Kate Andrews Kate Andrews

Can Starmer force the NHS to change?

Keir Starmer (Credit: Getty images)

‘Hear me when I say this – no more money without reform.’ That was the Prime Minister’s message to the NHS only in September, when he promised the biggest reform of the health service since its founding. 

But that’s not quite how it has panned out. Labour’s first Budget, which raised an additional £40 billion in tax, also announced an additional £22 billion for day-to-day spending within the NHS. Having allocated more than half of the tax rises to the health service, the promise from Keir Starmer and Rachel Reeves was that improvements would be forthcoming. It’s not obvious, however, that the NHS agrees. 

There is never a circumstance where enough resources have been allocated for the NHS to exist in any state but a crisis

The front page of today’s Times is a briefing – or warning – from NHS officials to the Labour party. Starmer is expected to announce in his ‘plan for change’ on Thursday that the NHS will finally meet its target of carrying out 92 per cent of operations within 18 weeks. This is not a new target, but an outstanding one which has not been met for nearly a decade. Yet the response from the NHS, tasked with finally having to meet this target by the end of this Parliament, is not an enthusiastic one. Instead, NHS England is suggesting that meeting the target for routine procedures could turn A&E services into ‘war zones’, while also jeopardising the service’s ability to improve access to mental health treatment. 

It’s hardly surprising that this is the NHS’s immediate response. Even when more money has been offered up to the service with clear deliverables attached, the NHS has still gone on to downgrade what can be achieved (including the multi-billion pound top-up to address the post-Covid waiting lists). There is never a circumstance where enough – or more than enough – resources have been allocated for the NHS to exist in any state but a crisis. 

The growing problem for the health service, however, is that the numbers tell a different story. NHS spending is at its highest level on record (minus pandemic spending), now sitting comfortably in the top third healthcare budgets across the OECD. And while staff and money has increased dramatically since the pandemic, productivity within the NHS is still well below 2019 levels.

It is increasingly clear that the NHS is doing less with a lot more resources at its disposal: and that was true even before this £22 billion cash injection. But while the optics are a growing problem for the health service, coming up with a plan for reform remains perhaps the biggest challenge facing this new government (details of which we are expecting to hear in spring next year from the Health Secretary Wes Streeting). 

The early pay-out has made the process much harder. Having made £22 billion the baseline payment, with no strings attached, what is the NHS going to demand to reach its outstanding targets, or to make serious changes to the way the service runs? What will the price tag be for extended hours, which is part of the government’s reform agenda – and what happens when there are first attempts to bring pay in line with the new league tables recently announced by Streeting?

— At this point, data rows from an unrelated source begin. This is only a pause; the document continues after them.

-- ==== Sys2Proof/Machine/Flags.lean ====
section
/-! DEFINITION. What every register of BAR0 reads (R13, R42, R81, R146, R170, R205–R207, R239–R241, R264, R265, R284, R285,
R310–R313, R338–R340, R365, R390, R394, R396, R404, R414, R443, R444): the fields computed from the typed state, over the stored bits of
the register file. -/

namespace Sys2Proof.Machine

/-! ### Putting fields together -/

/-- A word of fields, each a value and the bit it starts at. -/
def pack (l : List (Nat × Nat)) : Word := wd (l.foldl (fun n e => n + e.1 * 2 ^ e.2) 0)

/-- `n` bits of a signed value. -/
def two (n : Nat) (v : Int) : Nat := (BitVec.ofInt n v).toNat

/-- Words that show two 16-bit halves. -/
def halves (hi lo : Nat) : Word := wd (hi % 65536 * 65536 + lo % 65536)

/-- The low or the high word of a 64-bit value. -/
def wordOf (v : Nat) (hi : Bool) : Word := if hi then wd (v / 2 ^ 32) else wd v

/-- The low or the high word of a signed 48-bit value. -/
def word48 (v : Int) (hi : Bool) : Word := if hi then wd (two 48 v / 2 ^ 32) else wd (two 48 v)

/-! ### GCTL_, FRM_ (R414, R241, R443, R42) -/

/-- GCTL_CONSIST (R443). -/
def State.consistWord (s : State) : Word :=
  pack (((List.range 7).map fun u => (s.upd.inForce.getD u 0, 2 * u)) ++
    [(b2n (s.ord.descs.any fun d => d.op == 0x11 && d.stage == .effect), 31)])

/-- GCTL_ (R414, R241, R443), by BAR0 offset. -/
def State.gctlView (s : State) (a : Nat) : Word :=
  if 0x140 ≤ a then s.readyWord ((a - 0x140) / 4)
  else match a with
  | 0x00 => 0x00C00000
  | 0x04 => 0x0100
  | 0x08 => wd (b2n s.sys.sealedVariant)
  | 0x10 => wordOf Config.serial.toNat false
  | 0x14 => wordOf Config.serial.toNat true
  | 0x80 => pack [(b2n s.sys.gateOk, 3), (b2n s.sys.stoActive, 2), (b2n s.sys.stoB, 1), (b2n s.sys.stoA, 0)]
  | 0x100 => pack [(s.sys.cause, 10), (b2n s.sys.fallback, 9), (b2n s.sys.bootSlot, 8), (b2n s.sys.consistBad, 2), (s.sys.cfgsel.toNat, 0)]
  | 0x104 => s.consistWord
  | 0x108 => pack [(b2n s.sys.done, 1)]
  | _ => 0

/-- FRM_ (R42), by offset in the block. -/
def State.frmView (s : State) (o : Nat) : Word :=
  if 0x100 ≤ o ∧ o < 0x160 then (let m := (o - 0x100) / 4; pack [(m, 16), (satU 16 (s.frm.costs.getD m 0), 0)])
  else if 0x30 ≤ o ∧ o ≤ 0x38 then
    pack ((List.range 8).map fun j => (((s.cu.get (Fin.ofNat 25 (8 * ((o - 0x30) / 4) + j))).ofs).toNat, 3 * j))
  else match o with
  | 0x00 => pack [(s.frm.rate.val, 10)]
  | 0x04 => pack [(b2n s.frm.lock, 2)]
  | 0x10 => wordOf s.frm.count.toNat false
  | 0x14 => wordOf s.frm.count.toNat true
  | 0x44 => pack [(b2n s.admBusy, 0)]
  | _ => if 0x60 ≤ o ∧ o < 0x98 then s.loadView ((o - 0x60) / 4) else 0

/-! ### HIF_, ACC_ (R81, R414) -/

/-- The code of a submission ring's state (R60). -/
def SqState.code : SqState → Nat
  | .disabled => 0
  | .running => 1
  | .stalledCheck => 2
  | .stalledGap => 3
  | .fetchWait => 4
  | .error => 5
  | .draining => 6

/-- Ring n's registers, by offset in the ring (R81). -/
def State.ringView (s : State) (q : RingId) (o : Nat) : Word :=
  let r := s.sq.get q
  let c := s.cq.get q
  match o with
  | 0x0C => pack [(r.stall.toNat, 16), (r.lastAc.toNat, 8), (r.state.code, 0)]
  | 0x10 => wd r.fcount.toNat
  | 0x14 => wd (s.rcount q).toNat
  | 0x18 => pack [(r.retryRef.toNat, 24), (r.pcount.toNat, 0)]
  | 0x2C => pack [(satU 16 c.waiting.length, 16), (if c.enabled then (if s.cqFull q then 2 else 1) else 0, 0)]
  | 0x30 => wd c.wcount.toNat
  | 0x34 => wd c.head.toNat
  | _ => 0

/-- HIF_ (R81), by offset in the block. -/
def State.hifView (s : State) (o : Nat) : Word :=
  if 0x100 ≤ o ∧ o < 0x500 then s.ringView (Fin.ofNat 16 ((o - 0x100) / 0x40)) ((o - 0x100) % 0x40)
  else match o with
  | 0x04 => pack [(b2n s.hif.dbPending, 1), (b2n s.hif.linkUp, 0)]
  | 0x2C => pack [(s.eq.dropped, 16), (if s.eq.enabled then (if s.eq.dropped = 0 then 1 else 3) else 0, 0)]
  | 0x30 => wd s.eq.wcount.toNat
  | 0x34 => wd s.eq.head.toNat
  | _ => 0

/-- Have the four key words all been written (R398)? -/
def State.keySet (s : State) : Bool := (List.range 4).all fun k => s.acc.locked.contains (Adr.ACC_SPI_KEY k)

/-- The challenge in force (R398). -/
def State.challenge (s : State) : Nat := if s.keySet then (Config.challenge s.acc.chal).toNat else 0

/-- ACC_ (R414), by offset in the block, as master `m` reads it. -/
def State.accView (s : State) (m : Master) (o : Nat) : Word :=
  match o with
  | 0x00 => pack [(b2n m.admin, 3), (m.code, 0)]
  | 0x20 => wordOf s.challenge false
  | 0x24 => wordOf s.challenge true
  | 0x30 => pack [(s.acc.fails, 4), (b2n s.acc.blocked, 2), (b2n s.keySet, 1), (b2n s.acc.admin, 0)]
  | 0x40 => pack [(s.acc.parity.length, 16)]
  | _ => 0

/-! ### The axis windows (R146, R205, R239, R284, R311, R339) -/

/-- AXn_A_ and AXn_S_ by offset (R146). -/
def TtSet.view (t : TtSet) (qlow o : Nat) : Word :=
  match o with
  | 0x00 => wd t.speed
  | 0x04 => wd t.acc
  | 0x08 => wd t.dec
  | 0x0C => wd t.jacc
  | 0x10 => wd t.jdec
  | 0x14 => pack [(t.jdec / 2 ^ 32, 8), (t.jacc / 2 ^ 32, 0)]
  | 0x18 => wd t.stopDec
  | 0x1C => wd t.qsDec
  | 0x20 => wdI t.limLo
  | 0x24 => wdI t.limHi
  | 0x28 => wd t.vmax
  | 0x2C => pack [(t.cap, 16), (t.shpForm, 12), (t.profile, 8), (t.policy, 0)]
  | 0x30 => pack [(t.shpDamp, 16), (t.shpFreq, 0)]
  | 0x34 => wd qlow
  | _ => 0

/-- Does a staged set of the axis differ from its active set (R129)? -/
def Axis.staged (a : Axis) : Bool := a.act != a.stg || a.coilA != a.coilS || a.sgA != a.sgS || a.fbA != a.fbS

/-- The Timetable's part of an axis window, 0x000–0x0FF (R146). -/
def State.ttView (s : State) (x : AxisId) (o : Nat) : Word :=
  let a := (s.ax.get x).now
  let t := a.tt
  if 0x80 ≤ o ∧ o < 0xC0 then a.stg.view a.qlow (o - 0x80)
  else if 0x40 ≤ o ∧ o < 0x80 then a.act.view a.qlow (o - 0x40)
  else match o with
  | 0x00 =>
    pack [(b2n (t.u0.p == a.act.limHi * 65536), 19), (b2n (t.u0.p == a.act.limLo * 65536), 18),
      (b2n (t.u1.still && !(t.o1.v == 0 && t.o1.p == t.u1.p)), 17), (b2n t.reversing, 16), (b2n a.staged, 9), (b2n t.faulted.isSome, 8), (t.mode.code, 0)]
  | 0x04 => pack [((match s.headOf x with | some d => d.op | none => 0), 8), (s.qdepth x, 0)]
  | 0x08 => wdI (intPart t.o0.p)
  | 0x0C => wd (two 16 t.o0.p)
  | 0x10 => wdI t.o0.v
  | 0x14 => wdI t.shownTarget
  | 0x18 => s.arrive x
  | 0x1C => wd (shaperDelay s.hz t.shaper)
  | _ => 0

/-- AXn_CD_CFG and _SCFG (R205). -/
def CoilSet.view (c : CoilSet) : Word := pack [(c.itrim, 16), (c.idMode, 10), (c.pdEn, 8), (c.card, 0)]

/-- The coil drive's part, 0x100–0x13F (R205). -/
def State.cdView (s : State) (x : AxisId) (o : Nat) : Word :=
  let a := (s.ax.get x).now
  let c := a.cd
  match o with
  | 0x100 => a.coilA.view
  | 0x104 => a.coilS.view
  | 0x108 => pack [(c.rsrc, 10), (c.lsrc, 8), (c.phase.code, 0)]
  | 0x10C => pack [(if c.phase = .holdLow then (s.pool.get (domOf x)).ghNow else (s.pool.get (domOf x)).grNow, 16), (satU 16 (wholeMa c.amp0), 0)]
  | 0x110 => halves (satU 16 c.cb.rhat) (satU 16 c.ca.rhat)
  | 0x114 => halves (satU 16 c.cb.lhat) (satU 16 c.ca.lhat)
  | 0x118 => hiLo (satS 16 (maOf c.cb.ipk)) (satS 16 (maOf c.ca.ipk))
  | 0x11C => hiLo (satS 16 c.cb.d0) (satS 16 c.ca.d0)
  | 0x120 => hiLo (satS 16 (roundDiv c.cb.integ 1000)) (satS 16 (roundDiv c.ca.integ 1000))
  | 0x124 => wd (two 16 c.twind)
  | _ => 0

/-- The code that AXn_BR_STAT.STATE shows for a leg (R239). -/
def Leg.code : Leg → Nat
  | .off => 0
  | .low => 1
  | .pwm _ => 2
  | .high => 2
  | .probe => 2

/-- The code of leg `i`, which a trip holds LOW (R210, R220). -/
def State.legCode (s : State) (x : AxisId) (i : Nat) : Nat :=
  let c := (s.legOf x i).code
  if c = 2 ∧ legBit (s.cu.get (unitOf x)).held (slotOf x).val i then 1 else c

/-- The bridges' part, 0x140–0x17F (R239). -/
def State.brView (s : State) (x : AxisId) (o : Nat) : Word :=
  let b := (s.ax.get x).br
  match o with
  | 0x144 =>
    (match b.wait with
    | some w => pack [(1, 16), (w.next.toNat, 8), (b.mask.toNat, 0)]
    | none => wd b.mask.toNat)
  | 0x148 =>
    pack ([(b.present, 16), (((s.cu.get (unitOf x)).latch.toNat / 2 ^ (4 * (slotOf x).val)) % 16, 8)] ++
      (List.range 4).map fun i => (s.legCode x i, 2 * i))
  | 0x14C => halves b.on.am b.on.ap
  | 0x150 => halves b.on.bm b.on.bp
  | _ => 0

It’s notable that the Prime Minister’s reset speech this week is going to announce an NHS ambition that is already on the books, albeit not being met. This might be an early indicator that the government is already scaling back its ambition for reform – not because of public appetite, but because of the hurdles that exist with the system. Waiting over four months for routine treatment – especially if a patient is experiencing pain – is not exactly how many would define world-class access to care.

But even this will be very difficult. Having done exactly the opposite of what was pledged – handing over billions without plans for reform – the scale of the challenge has become immensely greater.